公开(公告)号：WO2009062123A2

公开(公告)日：2009-05-14

申请号：PCT/US2008082915

申请日：2008-11-07

Applicant: LAM RES CORP ,  KIM JISOO ,  CHIANG CONAN ,  SHINAGAWA JUN ,  SADJADI S M REZA

Inventor： KIM JISOO ,  CHIANG CONAN ,  SHINAGAWA JUN ,  SADJADI S M REZA

IPC: H01L21/027

CPC classification number: H01L21/31144 ,  H01L21/02126 ,  H01L21/02211 ,  H01L21/02274 ,  H01L21/0228 ,  H01L21/02337 ,  H01L21/0234 ,  H01L21/0337 ,  H01L21/0338 ,  H01L21/31612 ,  H01L21/31654 ,  H01L21/32139

Abstract: A method for etching an etch layer disposed over a substrate and below an antireflective coating (ARC) layer and a patterned organic mask with mask features is provided.
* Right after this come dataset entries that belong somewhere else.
-- ==== Sys2Proof/Laws/Encoding.lean ====
section
/-! SUPPORT. The fields of an encoded command, and the code tables inverted. -/

namespace Sys2Proof

@[simp] theorem opOfCode_code (o : Op) : opOfCode o.code = some o := by cases o <;> decide

@[simp] theorem algOfCode_code (a : Alg) : algOfCode a.code = some a := by cases a <;> decide

/-- Codes 8 to 14 stand for no operation, and every other code for one (R94). -/
theorem opOfCode_none (c : BitVec 4) : opOfCode c = none ↔ 8 ≤ c.toNat ∧ c.toNat ≤ 14 := by
  revert c; decide

/-- Codes 7 and above stand for no algorithm (R92). -/
theorem algOfCode_none (c : BitVec 4) : algOfCode c = none ↔ 7 ≤ c.toNat := by revert c; decide

/-- A code stands for the operation whose code it is. -/
theorem opOfCode_some {c : BitVec 4} {o : Op} (h : opOfCode c = some o) : c = o.code := by
  revert c o; decide

/-- A code stands for the algorithm whose code it is. -/
theorem algOfCode_some {c : BitVec 4} {a : Alg} (h : algOfCode c = some a) : c = a.code := by
  revert c a; decide

/-- The count of an encoded command, shifted into place, has no bit in any other field. -/
theorem count_fields {n : Nat} (h : n ≤ 255) :
    rsvField (BitVec.ofNat 32 n <<< 8) = 0 ∧ nbField (BitVec.ofNat 32 n <<< 8) = BitVec.ofNat 8 n ∧
    algField (BitVec.ofNat 32 n <<< 8) = 0 ∧ opField (BitVec.ofNat 32 n <<< 8) = 0 ∧
    (BitVec.ofNat 32 n <<< 8) &&& countMask = 0 := by
  have key : ∀ n : Fin 256,
      rsvField (BitVec.ofNat 32 n <<< 8) = 0 ∧
      nbField (BitVec.ofNat 32 n <<< 8) = BitVec.ofNat 8 n ∧
      algField (BitVec.ofNat 32 n <<< 8) = 0 ∧ opField (BitVec.ofNat 32 n <<< 8) = 0 ∧
      (BitVec.ofNat 32 n <<< 8) &&& countMask = 0 := by decide +kernel
  exact key ⟨n, by omega⟩

/-- The fields of the codes, put in place, are the codes. -/
theorem code_fields (o : Op) (a : BitVec 4) :
    rsvField (a.setWidth 32 <<< 4 ||| o.code.setWidth 32) = 0 ∧
    nbField (a.setWidth 32 <<< 4 ||| o.code.setWidth 32) = 0 ∧
    algField (a.setWidth 32 <<< 4 ||| o.code.setWidth 32) = a ∧
    opField (a.setWidth 32 <<< 4 ||| o.code.setWidth 32) = o.code := by
  cases o <;> revert a <;> decide

theorem encodeWord_rsv (o : Op) (a : BitVec 4) {n : Nat} (h : n ≤ 255) :
    rsvField (encodeWord o a n) = 0 := by
  have hc := (count_fields h).1
  have hk := (code_fields o a).1
  simp only [rsvField, encodeWord, BitVec.or_assoc, BitVec.extractLsb'_or] at *
  rw [hc, hk]; rfl

theorem encodeWord_nb (o : Op) (a : BitVec 4) {n : Nat} (h : n ≤ 255) :
    nbField (encodeWord o a n) = BitVec.ofNat 8 n := by
  have hc := (count_fields h).2.1
  have hk := (code_fields o a).2.1
  simp only [nbField, encodeWord, BitVec.or_assoc, BitVec.extractLsb'_or] at *
  rw [hc, hk]; simp

theorem encodeWord_alg (o : Op) (a : BitVec 4) {n : Nat} (h : n ≤ 255) :
    algField (encodeWord o a n) = a := by
  have hc := (count_fields h).2.2.1
  have hk := (code_fields o a).2.2.1
  simp only [algField, encodeWord, BitVec.or_assoc, BitVec.extractLsb'_or] at *
  rw [hc, hk]; simp

theorem encodeWord_op (o : Op) (a : BitVec 4) {n : Nat} (h : n ≤ 255) :
    opField (encodeWord o a n) = o.code := by
  have hc := (count_fields h).2.2.2.1
  have hk := (code_fields o a).2.2.2
  simp only [opField, encodeWord, BitVec.or_assoc, BitVec.extractLsb'_or] at *
  rw [hc, hk]; simp

/-- Under the mask of the PAD and FINAL rows the count disappears (R99). -/
theorem encodeWord_countMask (o : Op) (a : BitVec 4) {n : Nat} (h : n ≤ 255) :
    encodeWord o a n &&& countMask = (a.setWidth 32 <<< 4 ||| o.code.setWidth 32) &&& countMask := by
  have hc := (count_fields h).2.2.2.2
  rw [encodeWord, BitVec.or_assoc]
  generalize BitVec.ofNat 32 n <<< 8 = x at hc
  generalize a.setWidth 32 <<< 4 ||| o.code.setWidth 32 = y
  ext i hi
  have := congrArg (fun z : BitVec 32 => z[i]) hc
  simp only [BitVec.getElem_and, BitVec.getElem_or] at this ⊢
  cases hx : x[i] <;> simp_all

end Sys2Proof
end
The substrate is placed in a process chamber. The ARC layer is opened. An oxide spacer deposition layer is formed. The oxide spacer deposition layer on the organic mask is partially removed, where at least the top portion of the oxide spacer deposition layer is removed. The organic mask and the ARC layer are removed by etching. The etch layer is etched through the sidewalls of the oxide spacer deposition layer. The substrate is removed from the process chamber.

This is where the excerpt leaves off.